(Problem to solve): Output only the lines below from the one containing "requests := List.replicate" to the one containing "codes; an unknown one", exactly as written, both ends kept.
Supplied data below:
-- ==== Sys2Proof/Tests/Slice0.lean ====
section
/-! SUPPORT. Tests: for each statement that has hypotheses a concrete state and operands that meet
them (`witness_<Name>`), clause by clause; ill-formed commands that `WellFormed` refuses; and single
operations against the worked examples of the spec. -/

namespace Sys2Proof.Tests

open Sys2Proof Sys2Proof.Machine

-- The kernel evaluations of this file run one after another, not all at once.
set_option Elab.async false

/-! ## Small states -/

/-- A pair whose seven nodes answer. -/
def alivePair : Pair :=
  { Initial.pair with
    poller :=
      { Initial.poller with nodes := Vector.replicate 7 { Initial.node with state := .alive } } }

/-- A lane of the map with a console, CLOSED. -/
def shutLane : Lane :=
  { Initial.lane with
    entry := { Initial.laneEntry with enabled := true, hasConsole := true, state := .closed } }

/-- A centre in RUN with every lane CLOSED, in the last second of 31 December 2099 (a Thursday). -/
def house : State :=
  { State.reset with
    device := .run
    laneMapLoaded := true
    clock := ⟨⟨59, 59, 23, 4, 31, 12, 2099⟩, true, 0, false⟩
    lanes := Vector.replicate 32 shutLane
    pairs := Vector.replicate 16 alivePair }

/-- A bowler in game 1. -/
def player (handle : Nat) : Bowler :=
  ⟨handle, true, false, false, 163, .none, { newGame 1 0 with status := .inProgress }, 0, []⟩

/-- A frame after its first ball of seven. -/
def halfFrame : Frame :=
  ⟨.inProgress, [⟨7, .full, fullRack, pinSetOf [1, 2, 3], false, false, .readGood, false, 1⟩], none,
    none⟩

/-- The first bowler in that frame. -/
def halfPlayer : Bowler :=
  { player 1 with game := { (player 1).game with frames := halfFrame :: List.replicate 9 emptyFrame } }

/-- Two bowlers on lane 1, before their first ball. -/
def party : Session where
  state := .opened
  mode := .single
  lane := 0
  terms := Initial.terms
  expiryDue := false
  game := 1
  frame := 1
  slot := some 1
  bowlers := [player 1, player 2]
  takingPart := [1, 2]
  nextBall := ⟨1, 1, 1, .full, fullRack, none⟩
  held := none
  pendingResume := none
  billing := newBilling .game false 5

/-- The centre with a session of number 1 open on lane 1. -/
def hosting (x : Session) : State :=
  (house.setSession 0 (some x)).modEntry 0 fun e => { e with state := .opened, holder := some 0 }

/-- The machine of lane 1 in a state. -/
def withMachine (m : MachineState) (s : State) : State := s.modSupervisor 0 fun v => { v with machine := m }

/-- The play state of lane 1. -/
def withPlay (p : PlayState) (s : State) : State := s.modTracker 0 fun k => { k with play := p }

/-- The two bowlers with lane 1's machine READY and the lane not armed: a quiet lane. -/
def rolling : State := withMachine .ready (hosting party)

/-- A command in the slot of the pinsetter of lane 1. -/
def withSlot (c : Command) (s : State) : State :=
  s.modNode 0 (pinsetterAddr .left) fun n => { n with slot := some ⟨c, 0, none⟩ }

/-- One class of the fault action table takes another action. -/
def withAction (c : FaultClass) (a : Action) (s : State) : State :=
  { s with faultTable := s.faultTable.set (faultIndex c) ⟨a, true, 9⟩ }

/-- A poll of pair 1 that carried nothing waits. -/
def polled (a : NodeAddr) (s : State) : State :=
  s.modPoller 0 fun q => { q with poll := some ⟨a, none, 6, false⟩ }

/-! ## Ways to say that a fixture meets a hypothesis -/

/-- The answer is a next state. -/
def isNext (r : Host.Outcome State Fault Refusal) : Bool :=
  match r with
  | .next _ => true
  | .fault _ => false
  | .refused _ => false

/-- An answer that is a next state names one. -/
theorem exists_next {r : Host.Outcome State Fault Refusal} (h : isNext r = true) :
    ∃ t, r = .next t := by
  cases r with
  | next t => exact ⟨t, rfl⟩
  | fault _ => cases h
  | refused _ => cases h

/-- A property of every session in use, checked record by record. -/
theorem forall_session {s : State} {P : SessionId → Session → Prop} [∀ i x, Decidable (P i x)]
    (h : ∀ i, (s.session i).all (fun x => decide (P i x)) = true) :
    ∀ i x, s.session i = some x → P i x := by
  intro i x hx
  have := h i
  simpa [hx] using this

/-- No session of a state leaves a lane, checked record by record. -/
theorem noneLeaving_of {s : State}
    (h : ∀ i, (s.session i).all (fun x => decide (x.state ≠ .closing ∧ x.state ≠ .moving)) = true) :
    s.NoneLeaving := forall_session (P := fun _ x => x.state ≠ .closing ∧ x.state ≠ .moving) h

/-! ## Witnesses: the block as a whole -/

/-- The settings and stores of the small states are those of power-on. -/
theorem settings_house : SettingsOk house where
  profiles := by
    have h : ∀ n : Fin 4, house.profiles[n] = Initial.profile := by decide
    intro n
    rw [h n]
    exact ⟨by decide, by decide, by decide, by decide, by decide⟩
  debounce := fun p => by
    have h : ∀ p, (house.filter p).debounce = ⟨10, 20, 20, 500⟩ := by decide +kernel
    rw [h p]
    exact ⟨by decide, by decide, by decide, by decide⟩
  timeout := by decide +kernel
  threshold := by decide +kernel
  capacity := by decide +kernel
  jamSeconds := by decide +kernel
  faultPriority := by decide
  noticePriority := by decide
  defaults := ⟨trivial, by decide, by decide, by decide, by decide, by decide, by decide⟩
  orders := by
    have h : ∀ p, (house.poller p).order.length = 8 ∧ (house.poller p).pendingOrder = none ∧
        (house.poller p).current = 0 := by decide +kernel
    intro p
    obtain ⟨a, b, c⟩ := h p
    exact ⟨by omega, fun o ho => (by simp [b] at ho), by omega⟩
  tariff :=
    have zero : ClassDefaultOk ⟨0, 0, 0, 0⟩ := ⟨by decide, by decide, by decide, by decide⟩
    { table := ⟨by decide, fun _ hp => (by cases hp)⟩
      activeDefaults := fun c => by
        rw [(by decide : ∀ c : Fin 8, house.tariff.activeDefaults[c] = ⟨0, 0, 0, 0⟩) c]; exact zero
      activeDays := ⟨⟨by decide, by decide⟩, fun _ hd => (by cases hd)⟩
      slots := fun n p hp => by
        rw [(by decide : ∀ n : Fin 24, house.tariff.slots[n] = none) n] at hp; cases hp
      stagedDefaults := fun c => by
        rw [(by decide : ∀ c : Fin 8, house.tariff.stagedDefaults[c] = ⟨0, 0, 0, 0⟩) c]; exact zero
      stagedDays := ⟨⟨by decide, by decide⟩, fun _ hd => (by cases hd)⟩
      pending := fun c hc => by cases hc }

theorem stores_house : StoresOk house where
  days := ⟨by decide, by decide⟩
  charges := by decide
  tracks := by decide +kernel
  frames := by decide +kernel

theorem notices_house : NoticesOk house.notices := ⟨by decide, by decide⟩

theorem queue_house : QueueOk house.trunk := ⟨by decide, by decide⟩

theorem settled_house : TrunkSettled house := ⟨by decide, by decide⟩

/-- The small states with a command that raises a notice waiting. -/
def houseAdjust : State := { house with pending := [.adjustClock 1] }

theorem witness_StepRunsFrontCommand : house.pending = [] := rfl

theorem witness_StepKeepsNoticesDistinct :
    NoticesOk houseAdjust.notices ∧ ∃ t, step houseAdjust = .next t :=
  ⟨notices_house, exists_next (by decide +kernel)⟩

theorem witness_StepKeepsQueueBounded :
    QueueOk houseAdjust.trunk ∧ ∃ t, step houseAdjust = .next t :=
  ⟨queue_house, exists_next (by decide +kernel)⟩

theorem witness_StepKeepsStoresBounded : StoresOk house ∧ ∃ t, step house = .next t :=
  ⟨stores_house, exists_next (by decide +kernel)⟩

theorem witness_StepKeepsSettingsInRange : SettingsOk house ∧ ∃ t, step house = .next t :=
  ⟨settings_house, exists_next (by decide +kernel)⟩

theorem witness_StepKeepsCalendarInRange :
    calendarInRange houseAdjust.clock.calendar = true ∧ ∃ t, step houseAdjust = .next t :=
  ⟨by decide, exists_next (by decide +kernel)⟩

theorem witness_StepLeavesTrunkSettled :
    QueueOk houseAdjust.trunk ∧ TrunkSettled houseAdjust ∧ ∃ t, step houseAdjust = .next t :=
  ⟨queue_house, ⟨settled_house.line, settled_house.queue⟩, exists_next (by decide +kernel)⟩

/-! ## Witnesses: requests on the trunk -/

theorem free_house : house.TrunkFree := ⟨rfl, rfl⟩

theorem witness_RequestTakenAtOnce :
    (∃ a, asked (.readDevice 3) = some a) ∧ house.TrunkFree := ⟨⟨_, rfl⟩, free_house⟩

/-- A response is on the line and one waits in the slot. -/
def answered : Trunk :=
  { Initial.trunk with
    transmitting := some (.response ⟨1, 25, ⟨.ok, .nothing⟩⟩)
    response := some ⟨2, 25, ⟨.ok, .nothing⟩⟩ }

/-- The queue empty, and the queue full: the two cases of a request that is not taken at once. -/
theorem witness_RequestWaitsOrIsDropped :
    (∃ a, asked (.readDevice 3) = some a) ∧
    (∃ f r, answered.transmitting = some f ∧ answered.response = some r) ∧
    answered.requests.length < 8 ∧
    ¬ ({ answered with requests := List.replicate 8 (.readDevice 3) } : Trunk).requests.length < 8 :=
  ⟨⟨_, rfl⟩, ⟨_, _, rfl, rfl⟩, by decide, by decide⟩

/-- In SETUP the last request code that it refuses, and an unknown one among its codes; an unknown one
in RUN, and just below and above those codes. -/
theorem witness_RequestsRefusedAtOnce :
    State.reset.TrunkFree ∧ State.reset.device = .setup ∧ house.TrunkFree ∧ house.device = .run ∧
    (26#8).toNat < 27 ∧ 44 < (45#8).toNat ∧
    (∃ a, asked (.returnSetup 3) = some a ∧ 27 ≤ a.code.toNat ∧ a.code.toNat ≤ 44) ∧
    (∃ a, asked (.unknownRequest 3 27) = some a ∧ 27 ≤ a.code.toNat ∧ a.code.toNat ≤ 44) :=
  ⟨⟨rfl, rfl⟩, rfl, ⟨rfl, rfl⟩, rfl, by decide, by decide, ⟨_, rfl, by decide, by decide⟩,
    ⟨_, rfl, by decide, by decide⟩⟩

/-- READ_DEVICE, a request without fields, and READ_LANE with one. -/
theorem witness_RequestFrameRunsItsRequest :
    house.TrunkFree ∧ TrunkSettled house ∧ house.trunk.received = [] ∧
    [0#8, 3#8] = bytes2 (([] : List Byte).length + 3) ∧
    requestOf 9 25 [] = some (.readDevice 9) ∧ [0#8, 4#8] = bytes2 ([5#8].length + 3) ∧
    requestOf 9 21 [5] = some (.readLane 9 5) :=
  ⟨free_house, settled_house, rfl, by decide, by decide, by decide, by decide⟩

/-- A length of 2 and one of 516; a CRC that differs at the lowest length; another kind. -/
theorem witness_BadFrameIsCountedAndDropped :
    TrunkSettled house ∧ house.trunk.received = [] ∧
    (word2 0 2 < 3 ∧ 0xA5#8 ∉ [0#8, 2#8] ++ ([] : List Byte) ++ [0, 0]) ∧
    (515 < word2 2 4 ∧ 0xA5#8 ∉ [2#8, 4#8] ++ ([] : List Byte) ++ [0, 0]) ∧
    (word2 0 3 = 3 ∧ [1#8, 9#8, 25#8].length = word2 0 3 ∧
      crc16 ([0, 3] ++ [1, 9, 25]) ≠ BitVec.ofNat 16 (word2 0 0)) ∧
    (∃ x y, crc16 ([0, 3] ++ [2, 9, 25]) = BitVec.ofNat 16 (word2 x y) ∧
      [2#8, 9#8, 25#8].head? ≠ some 1#8 ∧ 0xA5#8 ∉ [0#8, 3#8] ++ [2, 9, 25] ++ [x, y]) := by
  refine ⟨settled_house, rfl, by decide, by decide, by decide +kernel, ?_⟩
  exact ⟨(crc16 ([0, 3] ++ [2, 9, 25])).extractLsb' 8 8, (crc16 ([0, 3] ++ [2, 9, 25])).extractLsb' 0 8,
    by decide +kernel, by decide, by decide +kernel⟩

/-- An eligible notice, at the lowest priority that is sent, and one that waits at 0. -/
def told : Notice := ⟨0, .chargeListFull 1 [], 1, 1⟩

/-- Each way on of the line; and a READ_TARIFF response with the tables full. -/
theorem witness_TransmitCompleteSendsNext :
    (∀ q : List Instr, TrunkSettled { house with trunk := { answered with requests := q } }) ∧
    (∃ a, asked (.readDevice 3) = some a) ∧
    (TrunkSettled { house with
        trunk := { answered with response := none }, notices := [told] } ∧
      ∃ n ∈ [told], 1 ≤ n.priority) ∧
    (TrunkSettled { house with notices := [{ told with priority := 0 }] } ∧
      ∀ n ∈ [{ told with priority := 0 }], n.priority = 0) ∧
    (let table := List.replicate 24 (⟨255, 127, 0, 1439, 65535, 65535⟩ : Period)
     (table.map some).length ≤ 24 ∧
      (List.replicate 16 (⟨31, 12, 6⟩ : SpecialDay)).length ≤ 16) ∧
    ∀ x : Option Period, (Vector.replicate 24 x).toList.length ≤ 24 := by
  refine ⟨fun q => ⟨?_, ?_⟩, ⟨_, rfl⟩, ⟨⟨?_, fun _ => rfl⟩, by decide⟩,
    ⟨⟨by decide, by decide⟩, by decide⟩, ⟨by decide, by decide⟩, fun x => by simp⟩
  · intro h; cases h
  · intro h; cases h
  · intro h; cases h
End of Supplied data.
(Task result):
    ¬ ({ answered with requests := List.replicate 8 (.readDevice 3) } : Trunk).requests.length < 8 :=
  ⟨⟨_, rfl⟩, ⟨_, _, rfl, rfl⟩, by decide, by decide⟩

/-- In SETUP the last request code that it refuses, and an unknown one among its codes; an unknown one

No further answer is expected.